I am going to assume they are off Saturday, Sunday, and Monday as well. Great! Four days of an interface glitch I can't do anything about.

Google, how about sending some of that love to your paying customers?

Yo Mamma's Got So Many Links......

Randfish, from seomoz.org, reported some interesting information after the Search Engine Q+A on links a few weeks ago. Below are the quotes from each search engine’s speaker:

Yahoo!: “…Yahoo! wouldn't try to pick one post out of twenty or fifty on every blog that might be running advertorials or paid reviews just to stop link value from that particular post. If the engine looked at the site and saw that in general, the outgoing links were of high quality, there would be no discount of link value for paid blog material.”

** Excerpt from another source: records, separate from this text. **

-- ==== Sys2Proof/Machine/ControlTransfer.lean ====
section
/-! DEFINITION. The control transfer instructions (spec 47_control_transfer). -/

namespace Sys2Proof.Machine

/-- A near call to `t`: the return offset is pushed (47_control_transfer R366). -/
def callDiff (i : Instr) (s : State) (t : Word) : Except Fault (List Write) := do
  let m ← push16 s (nextIp i s) 1
  return [.ip t] ++ m ++ [spAfterPush s 1]

/-- A far call: `cs` is pushed, then the return offset (47_control_transfer R368). -/
def callFarDiff (i : Instr) (s : State) (sg off : Word) : Except Fault (List Write) := do
  let m1 ← push16 s (s.seg .cs) 1
  let m2 ← push16 s (nextIp i s) 2
  return [.ip off] ++ m1 ++ m2 ++ [spAfterPush s 2, .seg .cs sg]

/-- A near return, with the count it adds to `sp` (47_control_transfer R375, R376). -/
def returnDiff (s : State) (extra : Word) : Except Fault (List Write) := do
  let off ← pop16 s 1
  return [.ip off, spAfterPop s 1 extra]

/-- A far return, with the count it adds to `sp` (47_control_transfer R377, R378). -/
def returnFarDiff (s : State) (extra : Word) : Except Fault (List Write) := do
  let off ← pop16 s 1
  let sg ← pop16 s 2
  return [.ip off, .seg .cs sg, spAfterPop s 2 extra]

/-- A conditional transfer: one `ip` entry, target or fall-through (47_control_transfer R365, R379). -/
def jumpIf (i : Instr) (s : State) (disp : Byte) (cond : Bool) : Write :=
  .ip (if cond then target i disp.toInt s else nextIp i s)

/-- A short conditional jump: the diff has exactly one entry (47_control_transfer R379). -/
def conditionalDiff (i : Instr) (s : State) (disp : Byte) (cond : Bool) : Except Fault (List Write) :=
  .ok [jumpIf i s disp cond]

/-- The LOOP family: `cx` is decremented whether or not the branch is taken; `extra` is the test beside `c != 0`
(47_control_transfer R396). -/
def loopDiff (i : Instr) (s : State) (disp : Byte) (extra : Bool) : Except Fault (List Write) :=
  let c := s.reg .cx - 1
  .ok [jumpIf i s disp (c != 0 && extra), .reg .cx c]

/-- 47_control_transfer R366. -/
def diffCallNear (disp : Word) (s : State) : Except Fault (List Write) :=
  callDiff (.callNear disp) s (target (.callNear disp) disp.toInt s)

/-- The step of `callNear`, inside `SIMULATED` or not (43_data_transfer R240). -/
def execCallNear (disp : Word) (s : State) : Host.Outcome State Fault Refusal :=
  complete .callNear s (diffCallNear disp s)

/-- 47_control_transfer R367: the operand is read before the push. -/
def diffCallNearInd (op : Operand) (s : State) : Except Fault (List Write) :=
  do
  let t ← readOp s .word op
  callDiff (.callNearInd op) s (BitVec.ofNat 16 t)

/-- The step of `callNearInd`, inside `SIMULATED` or not (43_data_transfer R240). -/
def execCallNearInd (op : Operand) (s : State) : Host.Outcome State Fault Refusal :=
  complete .callNearInd s (diffCallNearInd op s)

/-- 47_control_transfer R368. -/
def diffCallFar (sg : Word) (off : Word) (s : State) : Except Fault (List Write) :=
  callFarDiff (.callFar sg off) s sg off

/-- The step of `callFar`, inside `SIMULATED` or not (43_data_transfer R240). -/
def execCallFar (sg : Word) (off : Word) (s : State) : Host.Outcome State Fault Refusal :=
  complete .callFar s (diffCallFar sg off s)

/-- 47_control_transfer R369. -/
def diffCallFarInd (ea : Ea) (s : State) : Except Fault (List Write) :=
  do
  let p ← readFar s ea
  callFarDiff (.callFarInd ea) s p.2 p.1

/-- The step of `callFarInd`, inside `SIMULATED` or not (43_data_transfer R240). -/
def execCallFarInd (ea : Ea) (s : State) : Host.Outcome State Fault Refusal :=
  complete .callFarInd s (diffCallFarInd ea s)

/-- 47_control_transfer R370. -/
def diffJmpNear (disp : Word) (s : State) : Except Fault (List Write) :=
  .ok [.ip (target (.jmpNear disp) disp.toInt s)]

/-- The step of `jmpNear`, inside `SIMULATED` or not (43_data_transfer R240). -/
def execJmpNear (disp : Word) (s : State) : Host.Outcome State Fault Refusal :=
  complete .jmpNear s (diffJmpNear disp s)

/-- 47_control_transfer R371. -/
def diffJmpShort (disp : Byte) (s : State) : Except Fault (List Write) :=
  .ok [.ip (target (.jmpShort disp) disp.toInt s)]

/-- The step of `jmpShort`, inside `SIMULATED` or not (43_data_transfer R240). -/
def execJmpShort (disp : Byte) (s : State) : Host.Outcome State Fault Refusal :=
  complete .jmpShort s (diffJmpShort disp s)

/-- 47_control_transfer R372. -/
def diffJmpNearInd (op : Operand) (s : State) : Except Fault (List Write) :=
  do
  let t ← readOp s .word op
  return [.ip (BitVec.ofNat 16 t)]

/-- The step of `jmpNearInd`, inside `SIMULATED` or not (43_data_transfer R240). -/
def execJmpNearInd (op : Operand) (s : State) : Host.Outcome State Fault Refusal :=
  complete .jmpNearInd s (diffJmpNearInd op s)

/-- 47_control_transfer R373. -/
def diffJmpFar (sg : Word) (off : Word) (_s : State) : Except Fault (List Write) :=
  .ok [.ip off, .seg .cs sg]

/-- The step of `jmpFar`, inside `SIMULATED` or not (43_data_transfer R240). -/
def execJmpFar (sg : Word) (off : Word) (s : State) : Host.Outcome State Fault Refusal :=
  complete .jmpFar s (diffJmpFar sg off s)

/-- 47_control_transfer R374. -/
def diffJmpFarInd (ea : Ea) (s : State) : Except Fault (List Write) :=
  do
  let p ← readFar s ea
  return [.ip p.1, .seg .cs p.2]

/-- The step of `jmpFarInd`, inside `SIMULATED` or not (43_data_transfer R240). -/
def execJmpFarInd (ea : Ea) (s : State) : Host.Outcome State Fault Refusal :=
  complete .jmpFarInd s (diffJmpFarInd ea s)

/-- 47_control_transfer R375. -/
def diffRetNear (s : State) : Except Fault (List Write) :=
  returnDiff s 0

/-- The step of `retNear`, inside `SIMULATED` or not (43_data_transfer R240). -/
def execRetNear (s : State) : Host.Outcome State Fault Refusal :=
  complete .retNear s (diffRetNear s)

/-- 47_control_transfer R376. -/
def diffRetNearImm (n : Word) (s : State) : Except Fault (List Write) :=
  returnDiff s n

/-- The step of `retNearImm`, inside `SIMULATED` or not (43_data_transfer R240). -/
def execRetNearImm (n : Word) (s : State) : Host.Outcome State Fault Refusal :=
  complete .retNearImm s (diffRetNearImm n s)

/-- 47_control_transfer R377. -/
def diffRetFar (s : State) : Except Fault (List Write) :=
  returnFarDiff s 0

/-- The step of `retFar`, inside `SIMULATED` or not (43_data_transfer R240). -/
def execRetFar (s : State) : Host.Outcome State Fault Refusal :=
  complete .retFar s (diffRetFar s)

/-- 47_control_transfer R378. -/
def diffRetFarImm (n : Word) (s : State) : Except Fault (List Write) :=
  returnFarDiff s n

/-- The step of `retFarImm`, inside `SIMULATED` or not (43_data_transfer R240). -/
def execRetFarImm (n : Word) (s : State) : Host.Outcome State Fault Refusal :=
  complete .retFarImm s (diffRetFarImm n s)

/-- 47_control_transfer R380, R379. -/
def diffJe (disp : Byte) (s : State) : Except Fault (List Write) :=
  conditionalDiff (.je disp) s disp (s.flag .ZF)

/-- The step of `je`, inside `SIMULATED` or not (43_data_transfer R240). -/
def execJe (disp : Byte) (s : State) : Host.Outcome State Fault Refusal :=
  complete .je s (diffJe disp s)

/-- 47_control_transfer R381, R379. -/
def diffJl (disp : Byte) (s : State) : Except Fault (List Write) :=
  conditionalDiff (.jl disp) s disp (s.flag .SF != s.flag .OF)

/-- The step of `jl`, inside `SIMULATED` or not (43_data_transfer R240). -/
def execJl (disp : Byte) (s : State) : Host.Outcome State Fault Refusal :=
  complete .jl s (diffJl disp s)

/-- 47_control_transfer R382, R379. -/
def diffJle (disp : Byte) (s : State) : Except Fault (List Write) :=
  conditionalDiff (.jle disp) s disp (s.flag .ZF || s.flag .SF != s.flag .OF)

/-- The step of `jle`, inside `SIMULATED` or not (43_data_transfer R240). -/
def execJle (disp : Byte) (s : State) : Host.Outcome State Fault Refusal :=
  complete .jle s (diffJle disp s)

/-- 47_control_transfer R383, R379. -/
def diffJb (disp : Byte) (s : State) : Except Fault (List Write) :=
  conditionalDiff (.jb disp) s disp (s.flag .CF)

/-- The step of `jb`, inside `SIMULATED` or not (43_data_transfer R240). -/
def execJb (disp : Byte) (s : State) : Host.Outcome State Fault Refusal :=
  complete .jb s (diffJb disp s)

/-- 47_control_transfer R384, R379. -/
def diffJbe (disp : Byte) (s : State) : Except Fault (List Write) :=
  conditionalDiff (.jbe disp) s disp (s.flag .CF || s.flag .ZF)

/-- The step of `jbe`, inside `SIMULATED` or not (43_data_transfer R240). -/
def execJbe (disp : Byte) (s : State) : Host.Outcome State Fault Refusal :=
  complete .jbe s (diffJbe disp s)

/-- 47_control_transfer R385, R379. -/
def diffJp (disp : Byte) (s : State) : Except Fault (List Write) :=
  conditionalDiff (.jp disp) s disp (s.flag .PF)

/-- The step of `jp`, inside `SIMULATED` or not (43_data_transfer R240). -/
def execJp (disp : Byte) (s : State) : Host.Outcome State Fault Refusal :=
  complete .jp s (diffJp disp s)

/-- 47_control_transfer R386, R379. -/
def diffJo (disp : Byte) (s : State) : Except Fault (List Write) :=
  conditionalDiff (.jo disp) s disp (s.flag .OF)

/-- The step of `jo`, inside `SIMULATED` or not (43_data_transfer R240). -/
def execJo (disp : Byte) (s : State) : Host.Outcome State Fault Refusal :=
  complete .jo s (diffJo disp s)

/-- 47_control_transfer R387, R379. -/
def diffJs (disp : Byte) (s : State) : Except Fault (List Write) :=
  conditionalDiff (.js disp) s disp (s.flag .SF)

/-- The step of `js`, inside `SIMULATED` or not (43_data_transfer R240). -/
def execJs (disp : Byte) (s : State) : Host.Outcome State Fault Refusal :=
  complete .js s (diffJs disp s)

/-- 47_control_transfer R388, R379. -/
def diffJne (disp : Byte) (s : State) : Except Fault (List Write) :=
  conditionalDiff (.jne disp) s disp (!s.flag .ZF)

/-- The step of `jne`, inside `SIMULATED` or not (43_data_transfer R240). -/
def execJne (disp : Byte) (s : State) : Host.Outcome State Fault Refusal :=
  complete .jne s (diffJne disp s)

/-- 47_control_transfer R389, R379. -/
def diffJnl (disp : Byte) (s : State) : Except Fault (List Write) :=
  conditionalDiff (.jnl disp) s disp (s.flag .SF == s.flag .OF)

/-- The step of `jnl`, inside `SIMULATED` or not (43_data_transfer R240). -/
def execJnl (disp : Byte) (s : State) : Host.Outcome State Fault Refusal :=
  complete .jnl s (diffJnl disp s)

/-- 47_control_transfer R390, R379. -/
def diffJnle (disp : Byte) (s : State) : Except Fault (List Write) :=
  conditionalDiff (.jnle disp) s disp (!s.flag .ZF && s.flag .SF == s.flag .OF)

/-- The step of `jnle`, inside `SIMULATED` or not (43_data_transfer R240). -/
def execJnle (disp : Byte) (s : State) : Host.Outcome State Fault Refusal :=
  complete .jnle s (diffJnle disp s)

/-- 47_control_transfer R391, R379. -/
def diffJnb (disp : Byte) (s : State) : Except Fault (List Write) :=
  conditionalDiff (.jnb disp) s disp (!s.flag .CF)

/-- The step of `jnb`, inside `SIMULATED` or not (43_data_transfer R240). -/
def execJnb (disp : Byte) (s : State) : Host.Outcome State Fault Refusal :=
  complete .jnb s (diffJnb disp s)

/-- 47_control_transfer R392, R379. -/
def diffJnbe (disp : Byte) (s : State) : Except Fault (List Write) :=
  conditionalDiff (.jnbe disp) s disp (!s.flag .CF && !s.flag .ZF)

/-- The step of `jnbe`, inside `SIMULATED` or not (43_data_transfer R240). -/
def execJnbe (disp : Byte) (s : State) : Host.Outcome State Fault Refusal :=
  complete .jnbe s (diffJnbe disp s)

/-- 47_control_transfer R393, R379. -/
def diffJnp (disp : Byte) (s : State) : Except Fault (List Write) :=
  conditionalDiff (.jnp disp) s disp (!s.flag .PF)

/-- The step of `jnp`, inside `SIMULATED` or not (43_data_transfer R240). -/
def execJnp (disp : Byte) (s : State) : Host.Outcome State Fault Refusal :=
  complete .jnp s (diffJnp disp s)

/-- 47_control_transfer R394, R379. -/
def diffJno (disp : Byte) (s : State) : Except Fault (List Write) :=
  conditionalDiff (.jno disp) s disp (!s.flag .OF)

/-- The step of `jno`, inside `SIMULATED` or not (43_data_transfer R240). -/
def execJno (disp : Byte) (s : State) : Host.Outcome State Fault Refusal :=
  complete .jno s (diffJno disp s)

/-- 47_control_transfer R395, R379. -/
def diffJns (disp : Byte) (s : State) : Except Fault (List Write) :=
  conditionalDiff (.jns disp) s disp (!s.flag .SF)

/-- The step of `jns`, inside `SIMULATED` or not (43_data_transfer R240). -/
def execJns (disp : Byte) (s : State) : Host.Outcome State Fault Refusal :=
  complete .jns s (diffJns disp s)

/-- 47_control_transfer R396. -/
def diffLoop (disp : Byte) (s : State) : Except Fault (List Write) :=
  loopDiff (.loop disp) s disp true

/-- The step of `loop`, inside `SIMULATED` or not (43_data_transfer R240). -/
def execLoop (disp : Byte) (s : State) : Host.Outcome State Fault Refusal :=
  complete .loop s (diffLoop disp s)

/-- 47_control_transfer R397: ZF is the pre-step flag. -/
def diffLoopz (disp : Byte) (s : State) : Except Fault (List Write) :=
  loopDiff (.loopz disp) s disp (s.flag .ZF)

/-- The step of `loopz`, inside `SIMULATED` or not (43_data_transfer R240). -/
def execLoopz (disp : Byte) (s : State) : Host.Outcome State Fault Refusal :=
  complete .loopz s (diffLoopz disp s)

/-- 47_control_transfer R398. -/
def diffLoopnz (disp : Byte) (s : State) : Except Fault (List Write) :=
  loopDiff (.loopnz disp) s disp (!s.flag .ZF)

/-- The step of `loopnz`, inside `SIMULATED` or not (43_data_transfer R240). -/
def execLoopnz (disp : Byte) (s : State) : Host.Outcome State Fault Refusal :=
  complete .loopnz s (diffLoopnz disp s)

/-- 47_control_transfer R399: `cx` is not written. -/
def diffJcxz (disp : Byte) (s : State) : Except Fault (List Write) :=
  conditionalDiff (.jcxz disp) s disp (s.reg .cx == 0)

/-- The step of `jcxz`, inside `SIMULATED` or not (43_data_transfer R240). -/
def execJcxz (disp : Byte) (s : State) : Host.Outcome State Fault Refusal :=
  complete .jcxz s (diffJcxz disp s)

/-- 47_control_transfer R400. Not in the default `SIMULATED`; the 8086 meaning when it is in (log 9). -/
def diffInt (type : Byte) (s : State) : Except Fault (List Write) :=
  softInterrupt (.int type) type s

/-- The step of `int`, inside `SIMULATED` or not (43_data_transfer R240). -/
def execInt (type : Byte) (s : State) : Host.Outcome State Fault Refusal :=
  complete .int s (diffInt type s)

/-- 47_control_transfer R401: type 3 (log 9). -/
def diffInt3 (s : State) : Except Fault (List Write) :=
  softInterrupt .int3 3 s

/-- The step of `int3`, inside `SIMULATED` or not (43_data_transfer R240). -/
def execInt3 (s : State) : Host.Outcome State Fault Refusal :=
  complete .int3 s (diffInt3 s)

/-- 47_control_transfer R402: type 4 if OF = 1, else fall through (log 9). -/
def diffInto (s : State) : Except Fault (List Write) :=
  if s.flag .OF then softInterrupt .into 4 s else .ok [.ip (nextIp .into s)]

/-- The step of `into`, inside `SIMULATED` or not (43_data_transfer R240). -/
def execInto (s : State) : Host.Outcome State Fault Refusal :=
  complete .into s (diffInto s)

/-- 47_control_transfer R403 (log 9). -/
def diffIret (s : State) : Except Fault (List Write) :=
  interruptReturn s

/-- The step of `iret`, inside `SIMULATED` or not (43_data_transfer R240). -/
def execIret (s : State) : Host.Outcome State Fault Refusal :=
  complete .iret s (diffIret s)

end Sys2Proof.Machine
end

Google: agreed with Yahoo!, but added nothing in particular.

Ask: “…Ask was quick to note that if the link were off-topic, Ask would be likely not to give that link much weight, but I pointed out that most advertisers would buy links from highly relevant blogs, not just for the search engine value, but because they wanted the qualified, relevant traffic from click-throughs as well as branding.”

MSN: “MSN agreed but didn't expand and when Tim Converse from Yahoo! jumped back in to say that it really wasn't worth an engine's time to going picking out paid links with that granularity, all the other panelists were vigorously head-nodding and verbally agreeing.”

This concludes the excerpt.